:: Data for analysis ::

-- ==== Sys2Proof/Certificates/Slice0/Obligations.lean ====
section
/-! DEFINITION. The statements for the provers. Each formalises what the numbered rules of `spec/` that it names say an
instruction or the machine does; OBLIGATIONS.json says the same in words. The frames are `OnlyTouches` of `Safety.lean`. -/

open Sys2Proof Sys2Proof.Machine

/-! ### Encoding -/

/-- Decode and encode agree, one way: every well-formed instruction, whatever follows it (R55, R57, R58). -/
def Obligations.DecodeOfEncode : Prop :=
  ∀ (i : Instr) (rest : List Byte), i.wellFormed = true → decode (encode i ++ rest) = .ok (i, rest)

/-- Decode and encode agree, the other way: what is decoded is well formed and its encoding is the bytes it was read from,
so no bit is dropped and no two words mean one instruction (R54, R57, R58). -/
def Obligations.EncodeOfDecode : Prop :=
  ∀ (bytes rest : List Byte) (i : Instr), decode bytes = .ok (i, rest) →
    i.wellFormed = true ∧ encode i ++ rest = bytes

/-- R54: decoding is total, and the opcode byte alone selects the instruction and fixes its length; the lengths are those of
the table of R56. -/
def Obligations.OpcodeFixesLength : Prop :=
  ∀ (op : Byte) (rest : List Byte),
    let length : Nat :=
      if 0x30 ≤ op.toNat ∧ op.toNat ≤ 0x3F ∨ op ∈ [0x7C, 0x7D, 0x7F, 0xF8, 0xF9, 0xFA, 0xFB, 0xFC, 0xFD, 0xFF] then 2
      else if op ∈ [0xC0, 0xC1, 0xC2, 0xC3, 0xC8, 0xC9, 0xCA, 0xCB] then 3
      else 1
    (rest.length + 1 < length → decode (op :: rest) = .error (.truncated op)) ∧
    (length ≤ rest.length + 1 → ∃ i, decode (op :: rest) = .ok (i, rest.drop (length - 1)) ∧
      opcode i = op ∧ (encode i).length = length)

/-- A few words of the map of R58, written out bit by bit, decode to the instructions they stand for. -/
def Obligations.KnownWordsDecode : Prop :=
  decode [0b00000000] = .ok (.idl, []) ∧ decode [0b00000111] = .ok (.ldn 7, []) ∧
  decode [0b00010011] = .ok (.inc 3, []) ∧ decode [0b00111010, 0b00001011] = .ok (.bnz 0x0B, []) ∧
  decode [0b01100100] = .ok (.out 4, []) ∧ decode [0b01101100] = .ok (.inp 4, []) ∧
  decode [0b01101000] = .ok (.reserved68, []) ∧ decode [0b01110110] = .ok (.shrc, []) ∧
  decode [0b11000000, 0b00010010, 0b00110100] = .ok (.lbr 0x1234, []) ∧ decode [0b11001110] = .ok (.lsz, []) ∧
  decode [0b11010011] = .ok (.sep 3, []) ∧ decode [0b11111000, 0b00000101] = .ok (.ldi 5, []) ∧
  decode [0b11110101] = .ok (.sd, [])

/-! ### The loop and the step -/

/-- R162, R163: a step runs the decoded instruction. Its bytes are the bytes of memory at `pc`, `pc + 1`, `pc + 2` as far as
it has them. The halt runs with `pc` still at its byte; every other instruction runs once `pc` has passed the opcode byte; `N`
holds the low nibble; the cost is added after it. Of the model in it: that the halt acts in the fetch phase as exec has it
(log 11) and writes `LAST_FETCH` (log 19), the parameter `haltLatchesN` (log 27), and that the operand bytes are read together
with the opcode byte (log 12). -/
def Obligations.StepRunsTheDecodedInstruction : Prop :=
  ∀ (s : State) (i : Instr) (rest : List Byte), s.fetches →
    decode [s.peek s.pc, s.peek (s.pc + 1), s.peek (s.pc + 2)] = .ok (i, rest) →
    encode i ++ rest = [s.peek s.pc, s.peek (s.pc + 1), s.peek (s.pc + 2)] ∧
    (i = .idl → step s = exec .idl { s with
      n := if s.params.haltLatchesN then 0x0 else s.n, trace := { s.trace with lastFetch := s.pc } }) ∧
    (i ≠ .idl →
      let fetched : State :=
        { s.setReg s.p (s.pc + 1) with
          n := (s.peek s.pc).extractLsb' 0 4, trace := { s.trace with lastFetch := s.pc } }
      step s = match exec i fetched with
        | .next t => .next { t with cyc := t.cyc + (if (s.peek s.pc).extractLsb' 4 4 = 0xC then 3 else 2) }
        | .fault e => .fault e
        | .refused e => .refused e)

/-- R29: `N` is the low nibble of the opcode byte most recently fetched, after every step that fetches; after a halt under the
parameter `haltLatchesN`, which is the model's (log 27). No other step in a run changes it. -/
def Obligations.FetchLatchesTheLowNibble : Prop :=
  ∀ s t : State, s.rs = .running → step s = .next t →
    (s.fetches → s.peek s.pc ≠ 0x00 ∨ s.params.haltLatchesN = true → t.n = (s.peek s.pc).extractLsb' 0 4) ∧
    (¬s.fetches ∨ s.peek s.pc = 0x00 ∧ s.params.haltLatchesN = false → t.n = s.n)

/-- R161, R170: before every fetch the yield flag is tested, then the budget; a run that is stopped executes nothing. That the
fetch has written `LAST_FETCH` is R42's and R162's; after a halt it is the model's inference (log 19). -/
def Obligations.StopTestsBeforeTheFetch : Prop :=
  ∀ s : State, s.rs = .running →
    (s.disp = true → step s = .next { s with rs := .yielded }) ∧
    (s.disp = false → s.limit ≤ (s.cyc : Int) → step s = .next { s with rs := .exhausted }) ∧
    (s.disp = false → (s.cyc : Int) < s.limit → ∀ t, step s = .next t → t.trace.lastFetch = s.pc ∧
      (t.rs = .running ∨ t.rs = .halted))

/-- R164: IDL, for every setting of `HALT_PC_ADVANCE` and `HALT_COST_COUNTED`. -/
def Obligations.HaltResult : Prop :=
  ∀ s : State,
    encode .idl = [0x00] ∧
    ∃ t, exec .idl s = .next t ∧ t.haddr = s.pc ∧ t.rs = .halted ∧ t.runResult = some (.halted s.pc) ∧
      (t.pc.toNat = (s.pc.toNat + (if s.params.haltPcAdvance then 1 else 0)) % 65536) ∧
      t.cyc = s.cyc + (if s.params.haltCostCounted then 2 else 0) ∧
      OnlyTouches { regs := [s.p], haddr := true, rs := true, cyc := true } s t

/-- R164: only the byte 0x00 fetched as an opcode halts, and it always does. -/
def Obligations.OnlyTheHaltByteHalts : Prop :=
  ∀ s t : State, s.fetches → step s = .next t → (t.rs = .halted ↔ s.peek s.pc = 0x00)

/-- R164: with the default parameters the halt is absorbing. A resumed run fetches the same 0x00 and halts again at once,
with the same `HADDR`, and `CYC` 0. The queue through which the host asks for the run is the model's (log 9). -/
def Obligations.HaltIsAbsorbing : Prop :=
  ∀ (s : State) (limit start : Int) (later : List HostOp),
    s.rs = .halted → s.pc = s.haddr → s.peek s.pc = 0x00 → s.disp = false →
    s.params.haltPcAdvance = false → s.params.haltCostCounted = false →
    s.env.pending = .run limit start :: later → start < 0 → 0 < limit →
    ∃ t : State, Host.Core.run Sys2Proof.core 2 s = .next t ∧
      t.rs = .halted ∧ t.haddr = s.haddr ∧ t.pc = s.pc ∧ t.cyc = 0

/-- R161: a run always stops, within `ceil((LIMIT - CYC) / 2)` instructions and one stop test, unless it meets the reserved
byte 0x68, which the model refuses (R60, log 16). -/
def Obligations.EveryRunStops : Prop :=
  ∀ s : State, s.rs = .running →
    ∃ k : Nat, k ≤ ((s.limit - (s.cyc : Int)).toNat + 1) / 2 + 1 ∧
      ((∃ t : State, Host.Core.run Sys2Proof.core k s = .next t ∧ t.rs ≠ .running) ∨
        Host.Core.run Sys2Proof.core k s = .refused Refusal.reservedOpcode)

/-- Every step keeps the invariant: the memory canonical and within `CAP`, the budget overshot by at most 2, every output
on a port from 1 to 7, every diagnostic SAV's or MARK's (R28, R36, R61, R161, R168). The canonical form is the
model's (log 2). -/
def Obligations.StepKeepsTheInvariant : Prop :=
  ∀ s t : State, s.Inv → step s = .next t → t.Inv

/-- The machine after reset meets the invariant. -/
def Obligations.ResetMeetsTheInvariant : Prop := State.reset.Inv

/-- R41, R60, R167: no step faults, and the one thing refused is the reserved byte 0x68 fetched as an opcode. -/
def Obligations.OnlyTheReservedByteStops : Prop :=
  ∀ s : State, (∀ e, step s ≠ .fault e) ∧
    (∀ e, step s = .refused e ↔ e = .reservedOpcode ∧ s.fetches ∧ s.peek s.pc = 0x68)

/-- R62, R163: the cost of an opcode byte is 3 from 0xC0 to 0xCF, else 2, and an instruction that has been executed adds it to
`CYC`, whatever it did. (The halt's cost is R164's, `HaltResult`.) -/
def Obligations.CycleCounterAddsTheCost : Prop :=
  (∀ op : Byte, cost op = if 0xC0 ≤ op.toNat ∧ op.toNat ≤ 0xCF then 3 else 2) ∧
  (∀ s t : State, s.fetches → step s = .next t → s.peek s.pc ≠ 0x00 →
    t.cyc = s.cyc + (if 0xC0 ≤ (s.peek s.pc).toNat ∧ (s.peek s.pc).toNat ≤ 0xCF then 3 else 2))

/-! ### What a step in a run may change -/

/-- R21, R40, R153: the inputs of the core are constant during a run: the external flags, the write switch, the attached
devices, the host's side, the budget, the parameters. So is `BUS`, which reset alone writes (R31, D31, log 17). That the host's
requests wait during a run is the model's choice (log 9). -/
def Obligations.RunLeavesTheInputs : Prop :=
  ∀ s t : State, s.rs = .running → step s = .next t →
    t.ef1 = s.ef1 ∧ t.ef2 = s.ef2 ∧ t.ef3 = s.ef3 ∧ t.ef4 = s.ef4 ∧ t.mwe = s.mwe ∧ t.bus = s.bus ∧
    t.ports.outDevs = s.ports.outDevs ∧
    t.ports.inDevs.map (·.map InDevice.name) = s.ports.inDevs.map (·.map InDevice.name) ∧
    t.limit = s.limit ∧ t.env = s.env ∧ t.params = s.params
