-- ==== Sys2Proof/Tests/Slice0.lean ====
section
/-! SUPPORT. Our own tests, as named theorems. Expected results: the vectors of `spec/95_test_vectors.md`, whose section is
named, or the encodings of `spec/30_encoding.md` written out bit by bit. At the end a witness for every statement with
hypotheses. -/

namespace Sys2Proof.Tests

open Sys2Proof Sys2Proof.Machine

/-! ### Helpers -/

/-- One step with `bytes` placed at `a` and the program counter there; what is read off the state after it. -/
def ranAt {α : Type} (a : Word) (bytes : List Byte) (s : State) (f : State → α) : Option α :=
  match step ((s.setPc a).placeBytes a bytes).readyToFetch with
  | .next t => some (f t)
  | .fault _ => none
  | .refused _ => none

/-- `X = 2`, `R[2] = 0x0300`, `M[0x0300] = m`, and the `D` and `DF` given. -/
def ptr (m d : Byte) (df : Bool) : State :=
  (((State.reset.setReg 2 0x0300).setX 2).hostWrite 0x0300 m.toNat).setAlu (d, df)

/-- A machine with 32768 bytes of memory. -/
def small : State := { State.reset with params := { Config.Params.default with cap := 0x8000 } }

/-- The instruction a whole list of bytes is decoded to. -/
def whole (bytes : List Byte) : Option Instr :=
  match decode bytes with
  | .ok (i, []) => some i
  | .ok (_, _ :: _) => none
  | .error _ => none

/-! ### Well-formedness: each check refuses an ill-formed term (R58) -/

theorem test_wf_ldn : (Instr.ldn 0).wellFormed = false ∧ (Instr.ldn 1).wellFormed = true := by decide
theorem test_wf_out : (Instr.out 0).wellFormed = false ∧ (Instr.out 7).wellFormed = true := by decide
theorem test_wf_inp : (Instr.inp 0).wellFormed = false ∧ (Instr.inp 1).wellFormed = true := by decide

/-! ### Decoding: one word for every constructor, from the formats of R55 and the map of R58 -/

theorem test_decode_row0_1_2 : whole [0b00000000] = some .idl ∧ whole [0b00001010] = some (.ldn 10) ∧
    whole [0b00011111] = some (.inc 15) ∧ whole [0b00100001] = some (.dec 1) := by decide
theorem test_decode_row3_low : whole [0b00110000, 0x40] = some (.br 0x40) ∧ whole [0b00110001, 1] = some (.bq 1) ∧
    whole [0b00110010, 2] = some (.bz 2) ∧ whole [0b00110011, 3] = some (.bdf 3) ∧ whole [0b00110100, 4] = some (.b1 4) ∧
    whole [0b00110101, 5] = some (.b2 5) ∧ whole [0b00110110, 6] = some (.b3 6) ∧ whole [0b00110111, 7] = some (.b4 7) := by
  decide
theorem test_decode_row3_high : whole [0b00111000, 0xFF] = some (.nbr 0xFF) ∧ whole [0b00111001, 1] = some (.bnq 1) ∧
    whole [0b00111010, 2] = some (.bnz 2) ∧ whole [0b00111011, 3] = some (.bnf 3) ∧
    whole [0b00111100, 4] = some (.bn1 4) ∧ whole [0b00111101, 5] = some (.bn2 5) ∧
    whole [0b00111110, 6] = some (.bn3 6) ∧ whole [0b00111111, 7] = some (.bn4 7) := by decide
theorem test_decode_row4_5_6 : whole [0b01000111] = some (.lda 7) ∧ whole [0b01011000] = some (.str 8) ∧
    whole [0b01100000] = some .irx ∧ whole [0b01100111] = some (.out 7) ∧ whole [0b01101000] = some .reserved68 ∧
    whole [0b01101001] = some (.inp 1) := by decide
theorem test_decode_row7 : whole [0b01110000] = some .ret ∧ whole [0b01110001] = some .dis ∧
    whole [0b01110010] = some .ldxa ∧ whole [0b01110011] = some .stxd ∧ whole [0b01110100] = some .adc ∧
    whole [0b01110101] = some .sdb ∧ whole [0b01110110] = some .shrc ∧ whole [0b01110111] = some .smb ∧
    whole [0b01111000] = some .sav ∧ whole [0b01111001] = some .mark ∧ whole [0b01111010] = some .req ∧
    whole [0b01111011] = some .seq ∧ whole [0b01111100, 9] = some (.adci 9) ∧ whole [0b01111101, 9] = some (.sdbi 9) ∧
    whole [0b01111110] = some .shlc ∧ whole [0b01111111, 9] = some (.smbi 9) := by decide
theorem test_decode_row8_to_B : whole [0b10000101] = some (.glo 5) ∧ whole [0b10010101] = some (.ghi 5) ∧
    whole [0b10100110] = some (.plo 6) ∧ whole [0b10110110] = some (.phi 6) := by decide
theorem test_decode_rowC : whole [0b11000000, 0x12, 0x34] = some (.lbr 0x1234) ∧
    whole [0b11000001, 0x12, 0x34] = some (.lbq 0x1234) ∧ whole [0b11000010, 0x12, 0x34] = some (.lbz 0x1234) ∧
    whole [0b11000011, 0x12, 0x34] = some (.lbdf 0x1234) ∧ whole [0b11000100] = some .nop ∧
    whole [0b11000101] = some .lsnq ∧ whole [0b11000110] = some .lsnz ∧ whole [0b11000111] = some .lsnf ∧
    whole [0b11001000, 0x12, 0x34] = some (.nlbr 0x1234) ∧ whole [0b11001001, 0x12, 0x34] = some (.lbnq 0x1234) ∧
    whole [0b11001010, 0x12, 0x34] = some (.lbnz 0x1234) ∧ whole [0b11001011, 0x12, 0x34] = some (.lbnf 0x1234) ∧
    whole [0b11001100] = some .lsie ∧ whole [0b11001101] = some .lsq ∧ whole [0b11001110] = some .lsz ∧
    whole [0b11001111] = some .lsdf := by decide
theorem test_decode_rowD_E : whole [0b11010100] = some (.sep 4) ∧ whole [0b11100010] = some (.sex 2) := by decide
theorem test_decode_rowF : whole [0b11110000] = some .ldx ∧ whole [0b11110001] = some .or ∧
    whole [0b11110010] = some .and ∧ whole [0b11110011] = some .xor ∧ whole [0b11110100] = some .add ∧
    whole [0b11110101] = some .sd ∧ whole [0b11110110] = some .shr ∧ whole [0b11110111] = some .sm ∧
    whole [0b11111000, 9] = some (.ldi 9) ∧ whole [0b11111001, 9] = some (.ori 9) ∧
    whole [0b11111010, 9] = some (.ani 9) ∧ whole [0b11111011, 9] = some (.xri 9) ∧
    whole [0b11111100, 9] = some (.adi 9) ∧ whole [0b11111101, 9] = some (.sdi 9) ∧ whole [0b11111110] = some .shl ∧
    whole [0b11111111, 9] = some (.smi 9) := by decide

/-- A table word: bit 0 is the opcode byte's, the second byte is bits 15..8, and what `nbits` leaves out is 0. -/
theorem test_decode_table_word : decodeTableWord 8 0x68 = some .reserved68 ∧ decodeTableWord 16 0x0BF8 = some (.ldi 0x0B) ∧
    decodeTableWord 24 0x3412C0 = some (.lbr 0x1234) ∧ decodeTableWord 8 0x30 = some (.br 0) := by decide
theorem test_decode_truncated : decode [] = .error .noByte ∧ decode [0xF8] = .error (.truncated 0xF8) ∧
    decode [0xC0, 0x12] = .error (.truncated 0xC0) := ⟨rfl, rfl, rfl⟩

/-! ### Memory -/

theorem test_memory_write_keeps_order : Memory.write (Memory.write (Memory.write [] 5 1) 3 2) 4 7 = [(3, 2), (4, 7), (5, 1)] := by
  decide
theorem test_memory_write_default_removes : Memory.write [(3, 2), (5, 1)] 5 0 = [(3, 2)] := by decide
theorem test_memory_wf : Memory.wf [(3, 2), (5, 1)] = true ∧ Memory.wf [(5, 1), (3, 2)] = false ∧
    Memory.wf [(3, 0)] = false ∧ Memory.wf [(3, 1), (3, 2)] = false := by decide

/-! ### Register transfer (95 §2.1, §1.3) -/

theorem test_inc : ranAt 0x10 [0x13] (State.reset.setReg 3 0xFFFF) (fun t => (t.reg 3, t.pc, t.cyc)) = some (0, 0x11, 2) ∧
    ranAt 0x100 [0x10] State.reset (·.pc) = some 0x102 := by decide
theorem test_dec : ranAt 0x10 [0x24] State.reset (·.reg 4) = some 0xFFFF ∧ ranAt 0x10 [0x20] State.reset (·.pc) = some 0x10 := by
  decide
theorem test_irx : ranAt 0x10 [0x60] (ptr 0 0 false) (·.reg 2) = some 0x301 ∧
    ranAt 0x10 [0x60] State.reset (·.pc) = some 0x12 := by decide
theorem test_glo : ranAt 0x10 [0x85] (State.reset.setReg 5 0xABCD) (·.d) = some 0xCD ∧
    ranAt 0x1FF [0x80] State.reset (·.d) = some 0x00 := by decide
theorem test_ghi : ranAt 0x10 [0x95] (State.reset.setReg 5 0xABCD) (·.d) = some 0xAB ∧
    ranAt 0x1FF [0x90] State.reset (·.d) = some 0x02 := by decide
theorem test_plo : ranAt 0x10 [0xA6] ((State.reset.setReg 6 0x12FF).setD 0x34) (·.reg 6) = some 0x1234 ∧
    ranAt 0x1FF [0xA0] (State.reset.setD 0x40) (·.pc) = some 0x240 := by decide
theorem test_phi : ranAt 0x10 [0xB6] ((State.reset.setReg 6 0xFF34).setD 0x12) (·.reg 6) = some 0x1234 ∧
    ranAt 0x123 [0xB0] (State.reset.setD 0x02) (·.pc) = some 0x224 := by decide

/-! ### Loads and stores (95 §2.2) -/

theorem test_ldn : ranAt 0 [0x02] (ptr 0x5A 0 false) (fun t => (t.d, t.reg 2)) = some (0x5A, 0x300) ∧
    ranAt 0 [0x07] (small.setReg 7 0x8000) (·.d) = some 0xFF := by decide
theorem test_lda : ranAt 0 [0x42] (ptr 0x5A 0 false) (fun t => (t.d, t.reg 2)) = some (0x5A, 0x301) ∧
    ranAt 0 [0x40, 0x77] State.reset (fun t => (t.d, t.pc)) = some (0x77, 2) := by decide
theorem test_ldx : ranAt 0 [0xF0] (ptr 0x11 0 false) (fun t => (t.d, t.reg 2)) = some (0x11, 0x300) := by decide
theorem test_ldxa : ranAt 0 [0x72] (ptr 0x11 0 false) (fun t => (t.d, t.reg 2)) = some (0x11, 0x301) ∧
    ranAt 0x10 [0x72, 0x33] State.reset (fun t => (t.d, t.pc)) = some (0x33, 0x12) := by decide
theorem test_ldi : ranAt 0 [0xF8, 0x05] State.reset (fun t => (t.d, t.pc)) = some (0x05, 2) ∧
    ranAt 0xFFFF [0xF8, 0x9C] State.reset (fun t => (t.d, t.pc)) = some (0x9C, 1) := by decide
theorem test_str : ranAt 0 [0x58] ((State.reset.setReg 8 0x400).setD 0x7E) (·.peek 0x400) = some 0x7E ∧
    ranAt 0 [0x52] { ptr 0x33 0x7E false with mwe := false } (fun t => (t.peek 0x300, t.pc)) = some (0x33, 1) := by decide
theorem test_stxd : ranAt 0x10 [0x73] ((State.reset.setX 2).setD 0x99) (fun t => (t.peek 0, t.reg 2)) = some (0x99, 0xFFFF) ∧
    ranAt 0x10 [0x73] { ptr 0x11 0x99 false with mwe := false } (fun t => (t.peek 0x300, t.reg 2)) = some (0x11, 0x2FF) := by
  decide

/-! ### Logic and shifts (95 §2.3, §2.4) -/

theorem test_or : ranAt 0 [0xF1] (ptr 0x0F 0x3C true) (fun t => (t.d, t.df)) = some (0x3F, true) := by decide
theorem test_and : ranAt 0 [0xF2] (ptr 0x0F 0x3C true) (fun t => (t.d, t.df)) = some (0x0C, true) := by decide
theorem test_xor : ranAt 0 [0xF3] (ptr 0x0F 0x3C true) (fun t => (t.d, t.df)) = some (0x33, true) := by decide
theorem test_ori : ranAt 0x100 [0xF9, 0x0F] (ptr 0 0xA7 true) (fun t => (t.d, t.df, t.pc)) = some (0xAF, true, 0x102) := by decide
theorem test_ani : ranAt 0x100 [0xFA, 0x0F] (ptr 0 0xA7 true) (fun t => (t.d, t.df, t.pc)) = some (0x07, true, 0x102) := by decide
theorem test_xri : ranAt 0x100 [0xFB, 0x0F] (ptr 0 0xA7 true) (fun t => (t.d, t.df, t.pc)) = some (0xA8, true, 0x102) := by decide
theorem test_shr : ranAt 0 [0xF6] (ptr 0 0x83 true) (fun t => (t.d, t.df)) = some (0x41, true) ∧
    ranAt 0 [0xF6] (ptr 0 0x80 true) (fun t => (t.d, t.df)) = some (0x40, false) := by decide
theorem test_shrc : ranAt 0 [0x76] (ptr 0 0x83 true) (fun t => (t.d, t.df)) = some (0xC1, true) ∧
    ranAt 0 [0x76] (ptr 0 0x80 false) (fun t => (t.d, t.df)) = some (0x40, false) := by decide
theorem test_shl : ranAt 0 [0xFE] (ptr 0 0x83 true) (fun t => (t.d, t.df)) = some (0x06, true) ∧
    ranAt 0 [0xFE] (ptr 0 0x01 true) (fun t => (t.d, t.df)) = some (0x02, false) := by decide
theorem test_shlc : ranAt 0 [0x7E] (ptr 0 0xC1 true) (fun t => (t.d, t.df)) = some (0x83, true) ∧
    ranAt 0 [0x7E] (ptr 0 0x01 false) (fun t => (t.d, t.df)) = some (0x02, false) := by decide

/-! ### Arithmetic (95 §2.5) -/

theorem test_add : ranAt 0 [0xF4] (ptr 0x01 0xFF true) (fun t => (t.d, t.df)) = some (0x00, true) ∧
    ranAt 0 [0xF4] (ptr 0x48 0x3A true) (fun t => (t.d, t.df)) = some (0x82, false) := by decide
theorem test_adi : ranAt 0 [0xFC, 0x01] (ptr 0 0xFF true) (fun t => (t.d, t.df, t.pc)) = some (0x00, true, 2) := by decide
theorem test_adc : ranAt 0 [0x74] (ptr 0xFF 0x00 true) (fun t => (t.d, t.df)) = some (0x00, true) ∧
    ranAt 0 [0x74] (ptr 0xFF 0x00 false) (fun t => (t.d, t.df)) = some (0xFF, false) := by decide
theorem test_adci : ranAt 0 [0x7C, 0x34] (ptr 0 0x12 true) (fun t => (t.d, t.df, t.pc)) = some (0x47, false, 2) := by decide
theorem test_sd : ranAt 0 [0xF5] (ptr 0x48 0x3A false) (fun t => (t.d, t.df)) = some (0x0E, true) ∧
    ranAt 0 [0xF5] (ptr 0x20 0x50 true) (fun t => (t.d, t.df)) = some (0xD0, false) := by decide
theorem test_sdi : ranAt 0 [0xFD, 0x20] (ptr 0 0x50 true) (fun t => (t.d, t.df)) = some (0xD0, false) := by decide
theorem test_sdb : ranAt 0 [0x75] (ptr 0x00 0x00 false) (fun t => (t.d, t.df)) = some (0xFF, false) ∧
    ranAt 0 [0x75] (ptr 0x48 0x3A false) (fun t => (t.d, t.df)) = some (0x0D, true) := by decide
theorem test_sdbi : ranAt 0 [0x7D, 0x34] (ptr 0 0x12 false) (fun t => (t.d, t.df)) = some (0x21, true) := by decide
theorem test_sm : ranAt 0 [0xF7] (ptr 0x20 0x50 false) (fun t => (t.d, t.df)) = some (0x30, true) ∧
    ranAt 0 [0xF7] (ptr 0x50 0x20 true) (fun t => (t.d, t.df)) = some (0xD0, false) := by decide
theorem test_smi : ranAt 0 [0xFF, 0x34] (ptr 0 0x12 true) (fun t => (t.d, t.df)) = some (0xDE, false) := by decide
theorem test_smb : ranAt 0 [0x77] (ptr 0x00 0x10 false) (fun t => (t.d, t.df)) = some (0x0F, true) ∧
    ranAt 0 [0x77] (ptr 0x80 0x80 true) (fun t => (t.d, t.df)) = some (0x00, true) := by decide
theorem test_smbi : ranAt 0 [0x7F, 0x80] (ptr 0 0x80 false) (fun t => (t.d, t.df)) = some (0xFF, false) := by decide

:::

*Task to carry out*
Word for word, restate the listing above from its first line to the line with "rest) = .ok (i, rest)", keeping both.

*Finished exercise*
-- ==== Sys2Proof/Certificates/Slice0/Obligations.lean ====
section
/-! DEFINITION. The statements for the provers. Each formalises what the numbered rules of `spec/` that it names say an
instruction or the machine does; OBLIGATIONS.json says the same in words. The frames are `OnlyTouches` of `Safety.lean`. -/

open Sys2Proof Sys2Proof.Machine

/-! ### Encoding -/

/-- Decode and encode agree, one way: every well-formed instruction, whatever follows it (R55, R57, R58). -/
def Obligations.DecodeOfEncode : Prop :=
  ∀ (i : Instr) (rest : List Byte), i.wellFormed = true → decode (encode i ++ rest) = .ok (i, rest)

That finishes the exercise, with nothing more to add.